Europa diz que não vai aceitar veredicto dos EUA sobre Boeing suspenso

Em um indicativo de que o cenário para certificação de aviões não será mais o mesmo depois da crise envolvendo o Boeing 737 MAX, a Easa (Agência Europeia para a Segurança da Aviação) anunciou que não vai aceitar automaticamente o veredicto da americana FAA (Administração Federal de Aviação) sobre a aeronave.

Última geração do avião comercial mais vendido da história, o MAX teve seus voos suspensos em março deste ano, logo após um acidente com um modelo da Ethiopian Airlines deixar 157 mortos. Cinco meses antes, a queda de um MAX da indonésia Lion Air matou 189 pessoas.

A Boeing esperava retomar as operações com o avião no início do quatro trimestre deste ano, mas essa possibilidade perde força com a expectativa de um processo mais longo e minucioso para a certificação internacional do modelo depois dos ajustes.

As investigações de ambos os acidentes apontam para um erro no software MCAS (Sistema de Aumento de Características de Manobra, na sigla em inglês).

Esse software foi desenvolvido pela Boeing porque o MAX tem um motor com diâmetro maior em relação ao da geração anterior do 737. Essa característica aerodinâmica tende a empurrar o nariz do MAX para cima. Nessa situação, entra em cena o sistema que corrige o ângulo e estabiliza o avião.

Há dois sensores que informam ao MCAS o ângulo de ataque do avião. Segundo as investigações dos dois acidentes, porém, o sistema recebeu informações de apenas um dos sensores, que indicava que o nariz estava apontado para cima quando, na realidade, a aeronave estava estabilizada.

Ao corrigir o ângulo, o MCAS na verdade colocou o nariz do avião para baixo. Tanto no caso da Indonésia como no da Etiópia, a queda aconteceu logo após a decolagem, circunstância de baixa altitude que reduz o tempo de resposta para os pilotos.

Depois dos acidentes, a agência americana foi acusada de facilitar o processo de certificação do MAX, por se tratar da nova geração de um modelo que já está no mercado há cinco décadas, e não um avião inteiramente novo.

As atualizações da nova geração, entre elas o MCAS, haviam sido classificadas como de menor risco. A FAA sempre negou qualquer irregularidade e afirmou que segue os mais rígidos padrões de segurança.

A agência chinesa de certificação foi a primeira a suspender voos do MAX, um dia após a queda do avião na Etiópia, e foi logo seguida pelas principais reguladoras, entre elas a Easa e a brasileira Anac (Agência Nacional de Aviação Civil). A FAA esperou mais dois dias até decidir pela suspensão em solo americano.

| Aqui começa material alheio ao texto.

-- ==== Sys2Proof/Machine/Core.lean ====
section
/-! DEFINITION. The machine behind the host's interface. -/

def Sys2Proof.core : Host.Core :=
  { State := Sys2Proof.Machine.State, Fault := Sys2Proof.Machine.Fault,
    Refusal := Sys2Proof.Machine.Refusal, step := Sys2Proof.Machine.step,
    reset := Sys2Proof.Machine.State.reset }
end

Agora, os europeus afirmaram que vão exigir testes independentes do avião para atestar se os problemas foram corrigidos.

Documento apresentado ao Parlamento Europeu na última terça-feira (3) especificou quatro exigências da Easa:

  • a agência não vai delegar à americana FAA, como costumava ocorrer, a aprovação das mudanças no 737 MAX;
  • será feita uma análise “independente ampla e adicional”;
  • a Easa quer ter certeza de que ambos os acidentes envolvendo o MAX foram totalmente compreendidos;
  • é exigido que todos os tripulantes do MAX sejam treinados adequadamente.

A agência reguladora pretende testar o avião com o software corrigido em cenários e manobras extremas, tanto com o MCAS ativado como desativado.

Historicamente, há uma cooperação entre as agências de certificação, com a FAA aceitando as análises da Easa sobre aviões europeus, como os da Airbus, e os europeus validando o trabalho dos americanos. A mudança de atitude em meio à crise do 737 MAX indica que esse cenário mudou.

O diretor-geral da Iata (Agência Internacional de Transporte Aéreo), Alexandre de Juniac, manifestou preocupação com esse ambiente acirrado. “Com o 737 MAX estamos um pouco preocupados porque não vemos a unanimidade normal entre reguladores internacionais que deveria ser o caso. Vemos uma discrepância que é prejudicial à indústria”, disse à Reuters.